Methylmercury (MeHg) is a ubiquitous environmental contaminant and neurotoxicant that has long been known to cause a variety of motor deficits. These motor deficits have primarily been attributed to MeHg targeting of developing neurons and induction of oxidative stress and calcium dysregulation. Few studies have looked at how MeHg may be affecting fundamental signaling mechanisms in development, particularly in developing muscle. Studies in Drosophila recently revealed that MeHg perturbs embryonic muscle formation and upregulates Notch target genes, reflected predominantly by expression of the downstream transcriptional repressor Enhancer of Split mdelta [E(spl)mδ]. An E(spl)mδ reporter gene shows expression primarily in the myogenic domain, and both MeHg exposure and genetic upregulation of E(spl)mδ can disrupt embryonic muscle development. Here, we tested the hypothesis that developing muscle is targeted by MeHg via upregulation of E(spl)mδ using genetic modulation of E(spl)mδ expression in combination with MeHg exposure in developing flies. Developmental MeHg exposure causes a decreased rate of eclosion that parallels gross disruption of indirect flight muscle (IFM) development. An increase in E(spl) expression across the pupal stages, with preferential E(spl)mδ upregulation occurring at early (p5) stages, is also observed. E(spl)mδ overexpression in myogenic lineages under the Mef2 promoter was seen to phenocopy eclosion and IFM effects of developmental MeHg exposure; whereas reduced expression of E(spl)mδ shows rescue of eclosion and IFM morphology effects of MeHg exposure. No effects were seen on eclosion with E(spl)mδ overexpression in neural and gut tissues. Our data indicate that muscle development is a target for MeHg and that E(spl)mδ is a muscle-specific mediator of this myotoxicity. This research advances our knowledge of the target pathways that mediate susceptibility to MeHg toxicity, as well as a potential muscle development-specific role for E(spl)mδ.

Figures

  • FIGURE 1 | Multidrug Resistance Protein (MRP) upregulation in myogenic lineages conveys MeHg tolerance during development. (A) Expression of MRP, a xenobiotic and MeHg transporter, was assessed by crossing UAS-MRP (MRPEY11919) with Actin-GAL4 and conducting RT-qPCR on RNA extracted from pupal offspring (****p < 0.0001, t-test). Tolerance to MeHg during development was determined using an eclosion assay, with offspring of control (YW) or UAS-MRP flies crossed to various driver lines: (B) NP1-G4 (gut driver), (C) ELAV-G4 (neural driver), and (D) Mef2-G4 (muscle driver). Asterisks mark statistical significance in comparison to control at each treatment (*p ≤ 0.05, **p ≤ 0.01, ****p < 0.0001, z-test).

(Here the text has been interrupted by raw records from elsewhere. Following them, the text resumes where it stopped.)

-- ==== Sys2Proof/Machine/MemOps.lean ====
section
/-! DEFINITION. The die memory port: regions, records, requests and their answers (23_loupe_and_memory.md R400-R402,
13_timestamps_and_shutter.md R247, 01_boundary_and_pins.md R19). Users: 0 LOUPE archive, 1 timestamp log, 2 federation
journal. -/

namespace Sys2Proof.Machine

/-- RECORD_LEN of the archive (R399). -/
def archLen (s : State) : Nat :=
  let w := getReg s (adr pgLoupe 0x088)
  64 + 1024 * ((List.range 8).filter (fun b => bit w (16 + b))).length + 2048 * flag (bit w 30)

/-- Bytes of one record of a user. -/
def recordLen (s : State) (u : Nat) : Nat := if u = 0 then s.loupe.recLen else 32

def regionBase (s : State) (r : Nat) : Nat := getPair s (adr pgMem (0x090 + 16 * r))
def regionSize (s : State) (r : Nat) : Nat := getPair s (adr pgMem (0x098 + 16 * r))

/-- REGION_CTRL.VALID of a region. -/
def regionValid (s : State) (r : Nat) : Bool := getB s (adr pgMem 0x088) r

/-- Records a region holds. -/
def ringSize (s : State) (u : Nat) : Nat := regionSize s u / recordLen s u

/-- The WR and RD registers of a user's ring. -/
def wrA (u : Nat) : Nat := match u with | 0 => adr pgLoupe 0x08C | 1 => adr pgShutter 0x0A4 | _ => adr pgFed 0x120
def rdA (u : Nat) : Nat := match u with | 0 => adr pgLoupe 0x090 | 1 => adr pgShutter 0x0A8 | _ => adr pgFed 0x124

/-- A record of a user is lost: its drop counter and event (R247, R391, R399). -/
def recordDrop (u : Nat) (s : State) : State :=
  match u with
  | 0 => hwEvent pgLoupe 1 (addF (adr pgLoupe 0x094) 31 0 1 s)
  | 1 => hwEvent pgShutter 17 (addLive (adr pgShutter 0x094) 1 s)
  | _ => hwEvent pgFed 8 (addF (adr pgFed 0x128) 31 0 1 s)

def nextIndex (s : State) (u : Nat) : Nat := tabGet (fun _ => 0) s.mem.next u

/-- The lowest index of a user among records not yet answered. -/
def lowestRec (u : Nat) : List MemRec → Option Nat
  | [] => none
  | m :: r =>
    match (if m.user = u then some m.index else none), lowestRec u r with
    | some a, some b => some (min a b)
    | some a, none => some a
    | none, x => x

/-- WR follows the answers; each advance latches the user's event (R247, R399). -/
def advanceWr (u : Nat) (s : State) : State :=
  let w := word ((lowestRec u s.mem.recs).getD (nextIndex s u))
  if getReg s (wrA u) = w then s
  else
    let s1 := setReg (wrA u) w s
    match u with
    | 0 => hwEvent pgLoupe 0 s1
    | 1 => hwEvent pgShutter 18 s1
    | _ => s1

/-- Largest write: 512 bytes, and never across a boundary of the interleave grain (R400). -/
def memChunk : Nat := max 64 (min 512 (2 ^ Config.grain.toNat))

/-- The requests of a record at `addr`. -/
def splitWrites (u i : Nat) : Nat → Nat → List Byte → List MemReq
  | 0, _, _ => []
  | f + 1, addr, d =>
    if d = [] then []
    else
      let n := memChunk - addr % memChunk
      { user := u, index := i, addr := addr, data := d.take n } :: splitWrites u i f (addr + n) (d.drop n)

/-- The request that writes `d` at `addr`: whole 64-byte lines under a byte mask (R400). -/
def lineWrite (addr : Nat) (d : List Byte) : Emit :=
  .memWrite (addr - addr % 64) (addr % 64) d ((64 - (addr + d.length) % 64) % 64)

/-- Issue requests while fewer than 64 are outstanding, in issue order (R400). -/
def memPump : Nat → State → State
  | 0, s => s
  | f + 1, s =>
    if 64 ≤ s.mem.outstanding.length then s
    else
      match s.mem.queue with
      | [] => s
      | [] :: r => memPump f { s with mem := { s.mem with queue := r } }
      | (q :: qs) :: r =>
        memPump f (emit (lineWrite q.addr q.data) { s with mem := { s.mem with
          queue := if qs = [] then r else qs :: r, outstanding := s.mem.outstanding ++ [q] } })

/-- All that can be issued now. -/
def memGo (s : State) : State := memPump (65 + s.mem.queue.length) s

/-- Address of record `i` of a user (R247, R399, Table 23.4). -/
def recordAddr (s : State) (u i : Nat) : Nat :=
  let j := if u = 0 then i - s.loupe.ringBase else i
  regionBase s u + recordLen s u * (j % ringSize s u)

/-- A user's record is issued under the ring rules of R247; `mk` lays it out for its index. -/
def issueRecord (u : Nat) (mk : Nat → List Byte) (s : State) : State :=
  let i := nextIndex s u
  if regionValid s u = false ∨ s.mem.closing.contains u = true
      ∨ ringSize s u < (i + 1 + 2 ^ 32 - (getReg s (rdA u)).toNat) % 2 ^ 32 then recordDrop u s
  else if 256 ≤ s.mem.queue.length then hwEvent pgMem 3 (recordDrop u s)
  else
    let d := mk i
    let reqs := splitWrites u i (d.length + 1) (recordAddr s u i) d
    memGo { s with mem := { s.mem with
      queue := s.mem.queue ++ [reqs]
      recs := s.mem.recs ++ [{ user := u, index := i, left := reqs.length, bad := false }]
      next := tabSet (fun _ => 0) s.mem.next u ((i + 1) % 2 ^ 64) } }

/-- One write of a record is over. -/
def countAnswer (q : MemReq) (bad : Bool) : List MemRec → List MemRec
  | [] => []
  | m :: r =>
    if m.user = q.user ∧ m.index = q.index then
      (if m.left ≤ 1 then r else { m with left := m.left - 1, bad := m.bad || bad } :: r)
    else m :: countAnswer q bad r

/-- Was the record of this request already lost? -/
def wasBad (q : MemReq) (l : List MemRec) : Bool := l.any (fun m => m.user == q.user && m.index == q.index && m.bad)

/-- Requests of a user that are queued or outstanding. -/
def userBusy (s : State) (u : Nat) : Bool :=
  s.mem.outstanding.any (fun q => q.user == u) || s.mem.queue.any (fun l => l.any (fun q => q.user == u))

/-- An invalidation takes effect once the region's writes are answered (R401). -/
def settleRegion (u : Nat) (s : State) : State :=
  if s.mem.closing.contains u = true ∧ userBusy s u = false then
    setB (adr pgMem 0x088) u false { s with mem := { s.mem with closing := setErase s.mem.closing u } }
  else s

/-- An outstanding request ends; `ok` is an answer without error. -/
def endRequest (i : Nat) (q : MemReq) (ok : Bool) (s : State) : State :=
  let lost := !ok && !wasBad q s.mem.recs
  let s1 := { s with mem := { s.mem with
    outstanding := s.mem.outstanding.eraseIdx i, recs := countAnswer q (!ok) s.mem.recs } }
  let s2 := if lost then recordDrop q.user s1 else s1
  memGo (settleRegion q.user (advanceWr q.user s2))

/-! ### Regions (R401) -/

/-- Why region `r` cannot be validated, if it cannot: 1 ALIGN, 2 SIZE, 3 OVERLAP. -/
def regionRefusal (s : State) (r : Nat) : Option Nat :=
  let b := regionBase s r
  let z := regionSize s r
  let g := 2 ^ Config.grain.toNat
  if b % g ≠ 0 ∨ z % g ≠ 0 then some 1
  else if z < (if r = 0 then archLen s else 32) then some 2
  else if (List.range 3).any (fun q => q != r && regionValid s q
      && decide (b < regionBase s q + regionSize s q) && decide (regionBase s q < b + z)) then some 3
  else none

/-- A 1 or 0 written to one VALID bit. -/
def regionBit (r : Nat) (v : Bool) (s : State) : State :=
  if v then
    if regionValid s r then s
    else
      match regionRefusal s r with
      | some k => hwEvent pgMem 2 (setReg (adr pgMem 0x08C) (word (k * 16 + r)) s)
      | none =>
        setB (adr pgMem 0x088) r true s
  else if regionValid s r then
    settleRegion r { s with mem := { s.mem with closing := setInsert s.mem.closing r } }
  else s

/-- A write of REGION_CTRL (R401). -/
def regionWrite (v : Word) (s : State) : State := regionBit 2 (bit v 2) (regionBit 1 (bit v 1) (regionBit 0 (bit v 0) s))

/-- A write to a ring read index takes effect only within range (R247). -/
def ringRdWrite (u : Nat) (v : Word) (s : State) : State :=
  if ((getReg s (wrA u)).toNat + 2 ^ 32 - v.toNat) % 2 ^ 32 ≤ ringSize s u then setReg (rdA u) v s else s

end Sys2Proof.Machine
end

  • FIGURE 2 | MeHg effects on indirect flight muscle (IFM) development are rescued with MRP upregulation. Epifluorescence images of IFMs of pupae at stage p10. (A–C) Mef2-RFP > YW (control) and (D–F) Mef2-RFP > MRP. Pupae were imaged after treatment with the indicated concentration of MeHg from the 1st instar larval stage. Asterisks mark the dorsal ventral muscles (DVM) and closed arrows mark the dorsal longitudinal muscles (DLM). Open arrows indicate failure of muscle fiber development (see Figure S1 for additional images).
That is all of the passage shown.